Но их все не было... Я бросился бежать прямо перед собой, как безумный, выкрикивая ее имя. Отказывался поверить в то, что произошло! Нет, не могла она так вот и уйти! Не могла меня бросить! Ведь в любую минуту кто-нибудь из этих дураков в треуголках может ее забрать! Нет, надо было отыскать Марианну во что бы то ни стало! И побыстрей! Безжалостная охота за ней уже началась! С одной стороны вездесущая, рыщущая повсюду испанская полиция. А с другой я сам, которого, конечно, тоже разыскивали, я, ни слова не знавший по-испански, да и к тому же без всякого транспорта, если не считать мои бедные ноги!
– Марианна! Мариа-а-а-анна!
В ответ мне только громче жужжали мухи.
Часть пятая
26
Несколько часов подряд я все бежал и бежал. Останавливался только, если навстречу попадался какой-нибудь прохожий, – чтобы спросить, не видел ли он Марианну. Говорил я, конечно, на ломаном испанском, но желание отыскать Марианну было так сильно, что даже удавалось вполне прилично строить фразы на языке Сервантеса. И меня понимали...
Только ответ всегда был одним и тем же:
– No.
Нет Марианны... Наверное, не в ту сторону пошел... Я бежал обратно, мчался по тропинкам, чтобы срезать расстояние... Забегал в раскаленные от солнца деревушки... Хватал местных жителей за отвороты курток...

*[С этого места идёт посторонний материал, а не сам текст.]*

-- ==== Sys2Proof/Machine/MemOps.lean ====
section
/-! DEFINITION. The memory operators of 07_operators_flow_and_memory.md: how a firing enters its block instance's wave
chain (R76, R173), and what the memory interface does when it issues the operation: loads, deferred stores, full/empty
loads, copies started by an aperture store, fences, waits, FX128 additions and integer atomics. -/

namespace Sys2Proof.Machine

/-! ## Addresses -/

/-- The virtual address of an address word, under the g registers that the firing read (R171, R244). -/
def addrOf (x : MemFire) (w : Lane) : Nat :=
  ((x.seeds[(w.extractLsb' 36 4).toNat]'(by have := (w.extractLsb' 36 4).isLt; omega)).toNat + (w.extractLsb' 0 36).toNat) % 2 ^ 57

/-- The window exponent of the region of a job that holds a cell (R63, R181, R198). -/
def fxWindow (s : State) (job : Nat) (a : Nat) : Option Int :=
  (s.fxregs.find? fun r => r.job = job && r.pieces.any fun pc => pc.1 ≤ a && a + 16 ≤ pc.1 + pc.2).map fun r => r.w

/-- Check one access of a memory operator (R70, R171, R339): alignment, translation, and the page kinds that only
`apst` and sequencers may reach. -/
def checkLane (s : State) (u : WorkUnit) (va size : Nat) (acc : Access) : Xlat :=
  if va % size ≠ 0 then .bad cMemAlign
  else
    match translate s u.asid va acc with
    | .bad c => .bad c
    | .ok (.aperture _ _) => .bad cMemAttr
    | .ok (.queue _ _ _) => .bad cMemAttr
    | .ok p => if touchesLost s p size then .bad cMemUce else .ok p

/-- Check every lane before any is performed (R173): the places, or the first cause with its address. -/
def checkLanes (s : State) (u : WorkUnit) (size : Nat) (acc : Access) : List (Nat × Nat) → Except (BitVec 16 × Nat) (List (Nat × Phys))
  | [] => .ok []
  | (i, va) :: rest =>
    match checkLane s u va size acc, checkLanes s u size acc rest with
    | .bad c, _ => .error (c, va)
    | .ok _, .error e => .error e
    | .ok p, .ok ps => .ok ((i, p) :: ps)

/-! ## What an instance's own thread sees -/

/-- Lay deferred bytes over a byte read at a place (R31): a store that one of the place's addresses shares with it, whichever page either goes through. -/
def overlayByte (p : Phys) (b : Byte) (d : Deferred) : Byte :=
  match d with
  | .store _ q bs _ =>
    match p, q with
    | .sys a, .sys c => if c ≤ a ∧ a < c + bs.length then bs.getD (a - c) b else b
    | _, _ =>
      match p.homes.findSome? fun a => (q.homes.find? fun c => c ≤ a && a < c + bs.length).map fun c => a - c with
      | some k => bs.getD k b
      | none => b
  | .copy _ _ _ _ _ _ => b

/-- Read bytes as an operation of an instance sees them: with the stores of its thread that come before it (R31, R78). -/
def readOwn (s : State) (n : Nat) (x : MemFire) (die : Nat) (p : Phys) (len : Nat) : List Byte :=
  let ds := ((kget s.insts n).map fun it => ownDeferred s it x).getD []
  (readPhys s die p len).mapIdx fun k b => ds.foldl (overlayByte (p.plus k)) b

/-! ## Elements -/

/-- The view and conversion of a loaded element (Table 7.4, R53, R174); fx128 cells are read by `fxRead`. -/
def loadElem (ty : BitVec 4) (x : Bool) (bs : List Byte) : Lane × Flags :=
  let v := leNat bs
  match fmtOfType ty with
  | none => (BitVec.ofNat 40 v, Flags.none)
  | some f =>
    let view : View := if f.isInt == x then .w40 else .s40
    let r := loadConv f view v
    (r.1, { r.2 with sat := false })

/-- The bytes of a stored element (R175). -/
def storeElem (ty : BitVec 4) (cvm : BitVec 2) (v : Lane) : List Byte × Flags :=
  match fmtOfType ty with
  | none => (leBytes 8 v.toNat, Flags.none)
  | some f =>
    let r := storeConv f (if f.isInt then .s40 else .w40) cvm v
    (leBytes (elemSize ty) r.1, { r.2 with sat := false })

/-! ## Issue -/

/-- What the memory interface finds when it issues an operation. -/
inductive IssueRes where
  /-- It waits, before any effect (R89, R93, R180). -/
  | waits (s : State) (onWindow : List (Phys × Nat))
  /-- It is withheld by a fault at an address (R99). -/
  | fault (cause : BitVec 16) (va : Nat)
  /-- It is performed, or enters the instance, and its result token is ready. -/
  | done (s : State) (t : Token)
  /-- It meets a cancelled copy (R91): `data.poison`. -/
  | poisoned
deriving Repr

/-- Add deferred effects to an instance; `rel` marks a release store among them (R80). -/
def deferTo (s : State) (n : Nat) (ds : List Deferred) (rel : Bool) : State :=
  { s with insts := kmod s.insts n fun it => { it with deferred := it.deferred ++ ds, rel := it.rel || rel } }

/-- Change a waiting operation of an instance. -/
def modFire (s : State) (n op : Nat) (f : MemFire → MemFire) : State :=
  { s with insts := kmod s.insts n fun it => { it with waiting := it.waiting.map fun x => if x.op = op then f x else x } }

/-- Hold an access back while a window or a mode change covers it. -/
def whenClear (s : State) (x : MemFire) (ps : List (Nat × Phys)) (size : Nat) (k : IssueRes) : IssueRes :=
  if x.poisoned then .poisoned
  else if ps.any fun ip => windowed s none ip.2 size then .waits s (ps.map fun ip => (ip.2, size))
  else if ps.any fun ip => tierBusy s ip.2 then .waits s []
  else k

– Una senorita con cabellos dorados[10].
Нет, никогда они не видели девушки с золотыми волосами... Таких у них здесь было немного...
Крестьяне глядели на меня с тревогой, наверное, считая сумасшедшим.

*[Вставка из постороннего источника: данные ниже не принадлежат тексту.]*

/-- Is a token in block `c` one of the thread of an instance, in the same passage (R15, R31)? The two have the same position at every block and port that
both have come through; where there is none, equal numbers are one thread. -/
def sameThread (it : Inst) (c : Nat) (g : Tag) : Bool :=
  match g.n with
  | none => false
  | some m =>
    let mine := kput it.via it.blk it.tag
    let common := (kput g.via c m).filterMap fun x => (kget mine x.1).map fun k => (x.2, k)
    if common.isEmpty then m = it.tag else common.all fun x => x.1 = x.2

/-- Has a port still to deliver a position that an instance's thread may have there? -/
def portAwaits (s : State) (img : Image) (it : Inst) (a : Arc) : Bool :=
  match a.src with
  | .port p => portLive s img p && (match kget it.via (4096 + p) with | some k => a.count ≤ k | none => a.count ≤ it.tag)
  | _ => false

/-- Does what stands before the router at an arc's start still make a passage of this number? -/
def passageComes (img : Image) (it : Inst) (a : Arc) : Bool :=
  img.boundary a.src && match a.src with
  | .rtr b k _ => (((img.blocks[b]?).bind fun x => x.rtrs[k]?).map fun r => decide (r.count ≤ it.tag)).getD false &&
      img.arcs.any fun x => !x.q.isEmpty && match x.dst with | .rtr c l i => c = b && l = k && i < 2 | _ => false
  | _ => false

/-- Can a token of an instance's thread still come to an entry arc of its block (R31)? To an arc that has not yet delivered this position, one that
stands on an arc that feeds it, one that a stream has yet to deliver, or one that a loop still passes on. -/
def tokenComes (s : State) (img : Image) (it : Inst) : Bool :=
  let short := img.arcs.filter fun a => a.entry && a.dst.blk == some it.blk && !img.unnumbered a && a.count ≤ it.tag
  !short.isEmpty && (img.feeders (img.arcs.length + 1) short).any fun a =>
    (match a.dst.blk with | some c => a.q.any fun q => sameThread it c q.tag | none => false) || portAwaits s img it a || passageComes img it a

/-- Has an instance ended: every operator of its block that its thread reaches has fired (R31)? A wave chain under way names an operator that the thread
still reaches, until it issued its last operation, S = 0 (R76). -/
def instDone (s : State) (it : Inst) : Bool :=
  it.waiting.isEmpty && (it.lastW = 0 || it.lastS = 0 || it.ofHeader) &&
    match kget s.images it.img with
    | none => false
    | some img => !img.inBlock it.blk it.tag && (it.ofHeader || !tokenComes s img it)

/-- Must an instance wait for an earlier one of its block (R31)? -/
def orderHeld (s : State) (it : Inst) : Bool :=
  !it.ofHeader && (((kinOf s it).any fun j => j.blk = it.blk && j.tag < it.tag) ||
    ((instImage s it).map fun img => img.anyInBlock it.blk fun t => t < it.tag).getD false)

/-- Does an instance start a copy? -/
def Inst.starts (it : Inst) : Bool := it.deferred.any fun d => match d with | .copy _ _ _ _ _ _ => true | .store _ _ _ _ => false

/-- Do the stores of an instance wait for an earlier one of its thread: they are releases (R80) or start a copy (R86), or meet a store or an operation of it
at one location (R78), or it bars them (R80, R81)? -/
def commitHeld (s : State) (it : Inst) (img : Image) (u : WorkUnit) : Bool :=
  !it.deferred.isEmpty && (barredByEarlier s it img || placesMeet (deferredPlaces it.deferred) (earlierTouch s it img u) ||
    it.pre.any fun bn => bn ≠ (it.blk, it.tag) && instOpen s it bn && !img.leadsTo it.blk bn.1 &&
      (it.rel || it.starts || ((recordOf s it bn).map fun j => ((j.ended || j.fenced) && !it.ended) || placesMeet (deferredPlaces it.deferred) (deferredPlaces j.deferred)).getD false))

/-- The operation of a copy that a fabric store starts. -/
def fabricOp (u : UnitId) (w : WorkUnit) (die : Nat) : EngOp :=
  { iss := .seq u, unit := some u, launch := some w.launch, job := w.job, asid := w.asid, die := die, row := .bte, byFabric := true,
    ser := false, ntf := false, body := .copy 0, warn := 0, conv := Flags.none, fault := none, waitsOn := [], fin := none }

/-- Start the copy of an aperture store (R178, R208). Where the channel has been revoked since the operator fired, none starts. -/
def fabricCopy (s : State) (o : EngOp) (ch tmpl : Nat) (ds dd : Int) : Got State :=
  if (chanOf s o.die ch).holder ≠ some o.asid then .ok s else (startCopy s o ch tmpl ds dd false).map fun r => r.1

Не знаю, сколько времени продолжалась эта бессмысленная гонка по угрюмой равнине. Мои веревочные сандалии вконец изорвались. Но, даже приволакивая одну ногу, я все тащился вперед.
Все кончено, думал я. Кончено навсегда. Мне ее уже не найти.
Медленно побрел я к вилле, чтобы забрать документы, деньги и краски. Пришлось потерять еще несколько часов, пока удалось отыскать обратную дорогу, ведь во время своих поисков я часто менял направление и в конце концов заблудился.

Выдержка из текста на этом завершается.